ACTION ITEM ▸ Using the records below, repeat exactly the lines from the one holding "ENTRY FREE. -/" through the one holding "simpa using hup", both ends included, and no others.

Collection entries ▸
__________

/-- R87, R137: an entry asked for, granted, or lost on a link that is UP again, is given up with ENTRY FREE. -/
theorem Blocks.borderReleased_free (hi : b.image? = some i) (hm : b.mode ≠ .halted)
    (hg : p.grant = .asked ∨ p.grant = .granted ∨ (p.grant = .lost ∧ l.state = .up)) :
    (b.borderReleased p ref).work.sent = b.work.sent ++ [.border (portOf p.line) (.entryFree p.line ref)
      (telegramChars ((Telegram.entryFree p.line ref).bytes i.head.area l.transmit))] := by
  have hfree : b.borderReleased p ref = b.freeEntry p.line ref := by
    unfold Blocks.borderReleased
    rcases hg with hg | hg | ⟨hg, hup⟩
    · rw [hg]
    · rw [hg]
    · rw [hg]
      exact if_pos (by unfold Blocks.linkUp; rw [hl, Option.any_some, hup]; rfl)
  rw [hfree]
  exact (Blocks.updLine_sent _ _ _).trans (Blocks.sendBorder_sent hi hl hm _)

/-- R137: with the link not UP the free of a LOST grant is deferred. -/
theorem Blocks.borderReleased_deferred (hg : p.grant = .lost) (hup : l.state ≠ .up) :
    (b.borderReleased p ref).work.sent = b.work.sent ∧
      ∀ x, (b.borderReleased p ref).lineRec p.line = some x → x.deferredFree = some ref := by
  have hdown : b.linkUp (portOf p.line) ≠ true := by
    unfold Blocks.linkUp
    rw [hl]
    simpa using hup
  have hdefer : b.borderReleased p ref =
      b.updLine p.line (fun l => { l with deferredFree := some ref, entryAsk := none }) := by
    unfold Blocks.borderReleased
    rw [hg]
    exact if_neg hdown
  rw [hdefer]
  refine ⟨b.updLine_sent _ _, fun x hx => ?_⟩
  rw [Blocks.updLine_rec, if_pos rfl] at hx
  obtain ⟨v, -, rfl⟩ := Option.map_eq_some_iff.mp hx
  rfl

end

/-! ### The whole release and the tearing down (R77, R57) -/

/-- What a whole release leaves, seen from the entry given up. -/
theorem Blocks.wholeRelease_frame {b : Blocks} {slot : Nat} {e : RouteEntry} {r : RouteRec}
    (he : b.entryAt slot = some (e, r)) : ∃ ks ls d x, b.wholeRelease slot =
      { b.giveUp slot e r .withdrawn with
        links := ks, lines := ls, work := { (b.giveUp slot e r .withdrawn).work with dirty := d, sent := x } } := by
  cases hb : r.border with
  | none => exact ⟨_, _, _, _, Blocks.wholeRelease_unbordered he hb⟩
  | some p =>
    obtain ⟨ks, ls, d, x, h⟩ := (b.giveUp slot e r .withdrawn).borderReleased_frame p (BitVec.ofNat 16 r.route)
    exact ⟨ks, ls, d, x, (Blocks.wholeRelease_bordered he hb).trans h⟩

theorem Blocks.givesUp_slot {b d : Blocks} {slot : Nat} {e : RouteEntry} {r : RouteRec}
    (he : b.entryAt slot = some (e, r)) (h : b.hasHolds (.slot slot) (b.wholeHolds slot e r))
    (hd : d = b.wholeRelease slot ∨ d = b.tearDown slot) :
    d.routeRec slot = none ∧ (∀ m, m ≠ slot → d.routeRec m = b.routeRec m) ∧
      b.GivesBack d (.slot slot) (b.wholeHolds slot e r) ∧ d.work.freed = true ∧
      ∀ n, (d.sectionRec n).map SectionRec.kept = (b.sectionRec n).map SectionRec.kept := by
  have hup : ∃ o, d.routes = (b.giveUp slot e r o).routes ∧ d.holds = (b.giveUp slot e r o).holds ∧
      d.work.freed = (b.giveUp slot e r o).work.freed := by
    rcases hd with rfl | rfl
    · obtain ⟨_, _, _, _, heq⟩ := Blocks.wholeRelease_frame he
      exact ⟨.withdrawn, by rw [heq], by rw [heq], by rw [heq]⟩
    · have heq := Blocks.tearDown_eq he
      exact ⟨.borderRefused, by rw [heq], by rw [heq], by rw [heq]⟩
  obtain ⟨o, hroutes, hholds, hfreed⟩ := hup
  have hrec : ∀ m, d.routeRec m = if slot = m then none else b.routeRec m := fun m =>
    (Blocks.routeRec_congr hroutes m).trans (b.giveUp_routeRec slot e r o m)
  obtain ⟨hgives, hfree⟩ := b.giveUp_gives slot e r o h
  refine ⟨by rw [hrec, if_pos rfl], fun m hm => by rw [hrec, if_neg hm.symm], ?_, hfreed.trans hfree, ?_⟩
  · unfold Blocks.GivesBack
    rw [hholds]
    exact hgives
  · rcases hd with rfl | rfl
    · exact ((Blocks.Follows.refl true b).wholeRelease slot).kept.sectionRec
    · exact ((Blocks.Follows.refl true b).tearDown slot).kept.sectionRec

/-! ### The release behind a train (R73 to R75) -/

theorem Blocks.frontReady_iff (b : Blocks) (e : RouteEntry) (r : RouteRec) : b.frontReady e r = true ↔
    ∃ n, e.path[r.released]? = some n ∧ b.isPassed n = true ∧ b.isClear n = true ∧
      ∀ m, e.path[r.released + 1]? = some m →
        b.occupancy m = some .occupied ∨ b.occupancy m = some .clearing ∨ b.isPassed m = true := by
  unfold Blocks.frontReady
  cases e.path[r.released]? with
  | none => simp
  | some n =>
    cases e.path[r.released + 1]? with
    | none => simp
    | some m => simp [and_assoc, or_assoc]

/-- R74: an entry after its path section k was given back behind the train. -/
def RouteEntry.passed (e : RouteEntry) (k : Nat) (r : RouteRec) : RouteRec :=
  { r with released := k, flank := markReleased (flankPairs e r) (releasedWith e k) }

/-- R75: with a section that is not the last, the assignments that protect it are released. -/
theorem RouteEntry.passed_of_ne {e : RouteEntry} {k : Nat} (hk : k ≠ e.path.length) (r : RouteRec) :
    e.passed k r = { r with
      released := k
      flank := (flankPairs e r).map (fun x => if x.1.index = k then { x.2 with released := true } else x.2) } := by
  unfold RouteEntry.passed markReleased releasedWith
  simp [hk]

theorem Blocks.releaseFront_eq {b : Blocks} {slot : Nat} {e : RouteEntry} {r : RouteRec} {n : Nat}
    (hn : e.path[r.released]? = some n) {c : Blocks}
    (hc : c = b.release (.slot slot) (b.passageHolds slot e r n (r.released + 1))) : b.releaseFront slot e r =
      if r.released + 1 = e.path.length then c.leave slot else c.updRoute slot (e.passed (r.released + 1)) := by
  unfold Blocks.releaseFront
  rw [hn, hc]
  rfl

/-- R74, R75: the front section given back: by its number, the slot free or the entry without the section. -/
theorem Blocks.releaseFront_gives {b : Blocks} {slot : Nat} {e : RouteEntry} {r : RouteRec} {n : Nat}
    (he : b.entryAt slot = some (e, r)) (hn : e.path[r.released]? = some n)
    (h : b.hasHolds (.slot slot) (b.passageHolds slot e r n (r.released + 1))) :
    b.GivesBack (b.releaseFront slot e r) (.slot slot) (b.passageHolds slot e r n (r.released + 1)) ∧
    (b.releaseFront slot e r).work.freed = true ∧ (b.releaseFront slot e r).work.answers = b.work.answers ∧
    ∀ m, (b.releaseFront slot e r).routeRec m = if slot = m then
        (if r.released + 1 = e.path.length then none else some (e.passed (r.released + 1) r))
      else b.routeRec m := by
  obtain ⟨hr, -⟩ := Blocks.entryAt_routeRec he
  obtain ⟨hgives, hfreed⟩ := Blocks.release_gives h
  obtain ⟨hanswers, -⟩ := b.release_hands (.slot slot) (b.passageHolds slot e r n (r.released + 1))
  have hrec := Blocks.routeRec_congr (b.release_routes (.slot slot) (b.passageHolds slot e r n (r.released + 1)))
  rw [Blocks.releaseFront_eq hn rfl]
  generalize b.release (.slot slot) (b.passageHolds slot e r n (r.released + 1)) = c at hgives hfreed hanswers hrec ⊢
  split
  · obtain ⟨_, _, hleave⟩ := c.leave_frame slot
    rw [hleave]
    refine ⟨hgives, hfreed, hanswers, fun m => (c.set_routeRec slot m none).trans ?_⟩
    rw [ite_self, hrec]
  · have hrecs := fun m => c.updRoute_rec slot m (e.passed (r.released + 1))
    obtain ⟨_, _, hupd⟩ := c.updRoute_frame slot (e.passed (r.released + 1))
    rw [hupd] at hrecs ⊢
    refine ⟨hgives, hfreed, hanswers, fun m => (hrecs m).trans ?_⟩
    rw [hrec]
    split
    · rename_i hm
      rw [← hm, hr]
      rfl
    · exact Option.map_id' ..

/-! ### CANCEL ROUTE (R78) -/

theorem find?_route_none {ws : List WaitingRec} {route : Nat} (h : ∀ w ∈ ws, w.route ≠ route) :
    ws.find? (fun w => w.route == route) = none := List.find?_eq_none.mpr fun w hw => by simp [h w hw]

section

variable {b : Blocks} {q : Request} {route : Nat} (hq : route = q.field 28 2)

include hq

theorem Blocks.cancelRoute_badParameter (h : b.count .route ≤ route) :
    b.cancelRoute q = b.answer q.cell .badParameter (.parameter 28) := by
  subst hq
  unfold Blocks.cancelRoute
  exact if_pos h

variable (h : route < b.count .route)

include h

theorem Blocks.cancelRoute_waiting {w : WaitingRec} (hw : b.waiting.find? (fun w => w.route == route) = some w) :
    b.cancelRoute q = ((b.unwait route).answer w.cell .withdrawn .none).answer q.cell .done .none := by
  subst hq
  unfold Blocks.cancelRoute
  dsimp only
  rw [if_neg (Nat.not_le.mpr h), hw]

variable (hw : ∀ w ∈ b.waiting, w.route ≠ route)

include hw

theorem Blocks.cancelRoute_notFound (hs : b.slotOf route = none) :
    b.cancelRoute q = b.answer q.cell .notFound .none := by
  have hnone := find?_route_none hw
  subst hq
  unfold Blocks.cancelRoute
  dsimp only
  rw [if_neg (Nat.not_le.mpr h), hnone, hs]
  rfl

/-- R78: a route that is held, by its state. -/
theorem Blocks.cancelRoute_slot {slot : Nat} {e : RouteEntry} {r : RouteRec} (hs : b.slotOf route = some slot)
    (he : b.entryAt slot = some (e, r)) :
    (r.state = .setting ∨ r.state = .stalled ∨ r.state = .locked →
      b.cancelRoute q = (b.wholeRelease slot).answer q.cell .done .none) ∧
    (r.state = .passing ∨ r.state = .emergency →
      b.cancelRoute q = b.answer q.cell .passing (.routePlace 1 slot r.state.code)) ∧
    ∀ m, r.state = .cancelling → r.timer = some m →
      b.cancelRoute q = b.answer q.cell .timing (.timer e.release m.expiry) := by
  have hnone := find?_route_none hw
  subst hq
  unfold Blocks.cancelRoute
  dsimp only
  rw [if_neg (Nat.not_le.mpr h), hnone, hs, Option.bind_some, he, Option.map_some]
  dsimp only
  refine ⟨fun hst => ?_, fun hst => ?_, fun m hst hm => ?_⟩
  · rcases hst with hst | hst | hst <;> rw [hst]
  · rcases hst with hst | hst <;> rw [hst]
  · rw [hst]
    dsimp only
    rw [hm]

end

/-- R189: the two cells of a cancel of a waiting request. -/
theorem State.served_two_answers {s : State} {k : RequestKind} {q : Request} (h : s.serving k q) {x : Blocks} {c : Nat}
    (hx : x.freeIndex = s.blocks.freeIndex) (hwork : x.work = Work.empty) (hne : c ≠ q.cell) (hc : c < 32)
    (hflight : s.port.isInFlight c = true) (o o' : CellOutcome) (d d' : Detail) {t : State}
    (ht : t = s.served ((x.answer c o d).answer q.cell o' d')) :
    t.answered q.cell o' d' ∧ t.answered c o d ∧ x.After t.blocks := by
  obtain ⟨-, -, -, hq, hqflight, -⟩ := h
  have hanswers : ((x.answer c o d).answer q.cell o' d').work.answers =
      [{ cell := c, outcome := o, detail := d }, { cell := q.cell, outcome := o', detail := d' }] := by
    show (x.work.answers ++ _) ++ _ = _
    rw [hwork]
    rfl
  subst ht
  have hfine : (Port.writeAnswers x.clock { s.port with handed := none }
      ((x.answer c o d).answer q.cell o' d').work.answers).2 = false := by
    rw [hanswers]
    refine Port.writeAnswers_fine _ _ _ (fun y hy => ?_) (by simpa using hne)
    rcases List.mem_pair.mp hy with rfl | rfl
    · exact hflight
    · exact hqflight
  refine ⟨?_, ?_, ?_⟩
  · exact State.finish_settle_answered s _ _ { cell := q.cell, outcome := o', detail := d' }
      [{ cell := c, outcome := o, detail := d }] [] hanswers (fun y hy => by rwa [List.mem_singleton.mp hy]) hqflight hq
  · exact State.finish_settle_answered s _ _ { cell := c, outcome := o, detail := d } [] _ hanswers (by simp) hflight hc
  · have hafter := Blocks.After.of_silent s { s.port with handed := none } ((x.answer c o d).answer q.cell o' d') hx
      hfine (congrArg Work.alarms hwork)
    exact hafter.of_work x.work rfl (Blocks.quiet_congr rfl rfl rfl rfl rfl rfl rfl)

__________

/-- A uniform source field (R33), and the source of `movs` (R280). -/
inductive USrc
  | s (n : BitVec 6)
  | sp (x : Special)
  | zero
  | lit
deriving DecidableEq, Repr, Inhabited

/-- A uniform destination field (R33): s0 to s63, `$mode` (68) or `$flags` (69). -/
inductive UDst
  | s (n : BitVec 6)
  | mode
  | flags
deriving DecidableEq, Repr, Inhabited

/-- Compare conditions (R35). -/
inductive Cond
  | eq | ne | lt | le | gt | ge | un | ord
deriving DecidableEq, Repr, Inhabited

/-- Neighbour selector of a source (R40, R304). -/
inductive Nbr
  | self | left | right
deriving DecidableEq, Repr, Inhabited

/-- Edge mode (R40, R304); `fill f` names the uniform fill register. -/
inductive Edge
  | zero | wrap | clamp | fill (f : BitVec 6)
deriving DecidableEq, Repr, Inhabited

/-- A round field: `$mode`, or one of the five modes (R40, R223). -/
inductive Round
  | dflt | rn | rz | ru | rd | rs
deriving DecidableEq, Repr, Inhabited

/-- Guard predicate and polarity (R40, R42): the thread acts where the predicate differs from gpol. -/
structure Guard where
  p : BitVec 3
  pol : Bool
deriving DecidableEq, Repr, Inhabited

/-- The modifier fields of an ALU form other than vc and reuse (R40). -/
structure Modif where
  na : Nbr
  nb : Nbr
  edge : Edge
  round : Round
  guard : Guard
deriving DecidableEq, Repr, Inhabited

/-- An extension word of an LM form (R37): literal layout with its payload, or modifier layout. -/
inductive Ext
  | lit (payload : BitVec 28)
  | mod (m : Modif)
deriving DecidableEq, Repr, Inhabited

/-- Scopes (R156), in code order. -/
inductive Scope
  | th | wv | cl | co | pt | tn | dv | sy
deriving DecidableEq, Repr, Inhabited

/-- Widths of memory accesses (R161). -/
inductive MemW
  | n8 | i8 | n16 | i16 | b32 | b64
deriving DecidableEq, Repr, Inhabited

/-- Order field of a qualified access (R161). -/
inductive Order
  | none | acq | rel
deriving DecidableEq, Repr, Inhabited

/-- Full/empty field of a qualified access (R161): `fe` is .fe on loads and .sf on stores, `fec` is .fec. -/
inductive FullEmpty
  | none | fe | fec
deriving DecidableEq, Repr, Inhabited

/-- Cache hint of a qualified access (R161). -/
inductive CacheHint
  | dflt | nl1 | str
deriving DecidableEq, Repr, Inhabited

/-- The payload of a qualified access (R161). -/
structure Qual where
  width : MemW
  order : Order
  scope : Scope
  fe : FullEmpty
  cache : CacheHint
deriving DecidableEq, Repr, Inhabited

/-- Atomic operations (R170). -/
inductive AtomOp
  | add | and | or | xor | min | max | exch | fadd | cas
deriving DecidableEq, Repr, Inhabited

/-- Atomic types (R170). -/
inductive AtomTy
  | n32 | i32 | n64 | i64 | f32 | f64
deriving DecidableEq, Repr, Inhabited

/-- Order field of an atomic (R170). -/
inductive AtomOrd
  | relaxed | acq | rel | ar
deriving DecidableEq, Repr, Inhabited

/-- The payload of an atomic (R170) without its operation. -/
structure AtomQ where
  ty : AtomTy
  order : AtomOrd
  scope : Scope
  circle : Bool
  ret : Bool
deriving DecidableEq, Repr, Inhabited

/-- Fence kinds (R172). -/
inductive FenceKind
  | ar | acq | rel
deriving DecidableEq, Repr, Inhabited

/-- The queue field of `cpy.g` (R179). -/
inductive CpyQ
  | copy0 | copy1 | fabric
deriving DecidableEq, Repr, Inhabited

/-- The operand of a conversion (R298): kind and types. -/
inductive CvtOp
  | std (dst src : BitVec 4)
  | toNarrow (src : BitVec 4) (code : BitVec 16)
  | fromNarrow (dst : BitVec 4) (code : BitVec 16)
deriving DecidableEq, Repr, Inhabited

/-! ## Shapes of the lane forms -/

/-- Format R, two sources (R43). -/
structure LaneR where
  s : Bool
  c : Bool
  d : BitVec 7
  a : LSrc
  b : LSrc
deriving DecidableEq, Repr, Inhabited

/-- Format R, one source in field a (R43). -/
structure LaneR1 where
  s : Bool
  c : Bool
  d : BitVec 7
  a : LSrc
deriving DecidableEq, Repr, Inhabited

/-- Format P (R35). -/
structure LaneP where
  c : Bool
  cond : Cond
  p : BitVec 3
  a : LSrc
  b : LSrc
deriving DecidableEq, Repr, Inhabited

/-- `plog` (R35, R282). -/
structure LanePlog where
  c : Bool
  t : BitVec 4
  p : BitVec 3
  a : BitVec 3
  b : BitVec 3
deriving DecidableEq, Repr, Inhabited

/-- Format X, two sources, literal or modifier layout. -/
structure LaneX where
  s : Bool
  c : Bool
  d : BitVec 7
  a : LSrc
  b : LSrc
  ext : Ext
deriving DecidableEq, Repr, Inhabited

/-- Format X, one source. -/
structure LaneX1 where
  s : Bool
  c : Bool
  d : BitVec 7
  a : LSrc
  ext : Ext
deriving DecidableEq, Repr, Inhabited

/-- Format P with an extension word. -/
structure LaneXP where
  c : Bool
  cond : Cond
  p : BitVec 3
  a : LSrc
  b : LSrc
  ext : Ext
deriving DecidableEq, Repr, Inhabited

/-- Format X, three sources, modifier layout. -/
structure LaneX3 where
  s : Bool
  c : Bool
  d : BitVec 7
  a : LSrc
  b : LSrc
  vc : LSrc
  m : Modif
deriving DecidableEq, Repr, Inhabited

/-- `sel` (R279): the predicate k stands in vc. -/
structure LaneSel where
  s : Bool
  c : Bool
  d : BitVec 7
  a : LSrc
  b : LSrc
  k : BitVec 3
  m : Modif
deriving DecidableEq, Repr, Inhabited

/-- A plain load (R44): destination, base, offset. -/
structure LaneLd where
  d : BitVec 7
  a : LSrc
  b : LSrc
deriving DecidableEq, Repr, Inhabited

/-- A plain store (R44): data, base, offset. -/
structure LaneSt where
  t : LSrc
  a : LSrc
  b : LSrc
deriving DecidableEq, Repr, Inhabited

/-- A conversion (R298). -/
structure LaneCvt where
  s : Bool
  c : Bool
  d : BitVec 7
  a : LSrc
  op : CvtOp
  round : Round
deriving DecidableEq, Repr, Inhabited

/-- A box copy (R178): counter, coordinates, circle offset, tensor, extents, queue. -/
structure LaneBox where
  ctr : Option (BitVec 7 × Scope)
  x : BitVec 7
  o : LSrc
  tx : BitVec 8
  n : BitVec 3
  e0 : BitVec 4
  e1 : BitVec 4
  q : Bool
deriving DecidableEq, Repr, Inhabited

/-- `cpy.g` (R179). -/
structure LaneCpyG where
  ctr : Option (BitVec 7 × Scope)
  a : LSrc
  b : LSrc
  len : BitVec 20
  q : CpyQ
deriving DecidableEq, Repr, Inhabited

__________

TASK RESPONSE ▸
/-- R87, R137: an entry asked for, granted, or lost on a link that is UP again, is given up with ENTRY FREE. -/
theorem Blocks.borderReleased_free (hi : b.image? = some i) (hm : b.mode ≠ .halted)
    (hg : p.grant = .asked ∨ p.grant = .granted ∨ (p.grant = .lost ∧ l.state = .up)) :
    (b.borderReleased p ref).work.sent = b.work.sent ++ [.border (portOf p.line) (.entryFree p.line ref)
      (telegramChars ((Telegram.entryFree p.line ref).bytes i.head.area l.transmit))] := by
  have hfree : b.borderReleased p ref = b.freeEntry p.line ref := by
    unfold Blocks.borderReleased
    rcases hg with hg | hg | ⟨hg, hup⟩
    · rw [hg]
    · rw [hg]
    · rw [hg]
      exact if_pos (by unfold Blocks.linkUp; rw [hl, Option.any_some, hup]; rfl)
  rw [hfree]
  exact (Blocks.updLine_sent _ _ _).trans (Blocks.sendBorder_sent hi hl hm _)

/-- R137: with the link not UP the free of a LOST grant is deferred. -/
theorem Blocks.borderReleased_deferred (hg : p.grant = .lost) (hup : l.state ≠ .up) :
    (b.borderReleased p ref).work.sent = b.work.sent ∧
      ∀ x, (b.borderReleased p ref).lineRec p.line = some x → x.deferredFree = some ref := by
  have hdown : b.linkUp (portOf p.line) ≠ true := by
    unfold Blocks.linkUp
    rw [hl]
    simpa using hup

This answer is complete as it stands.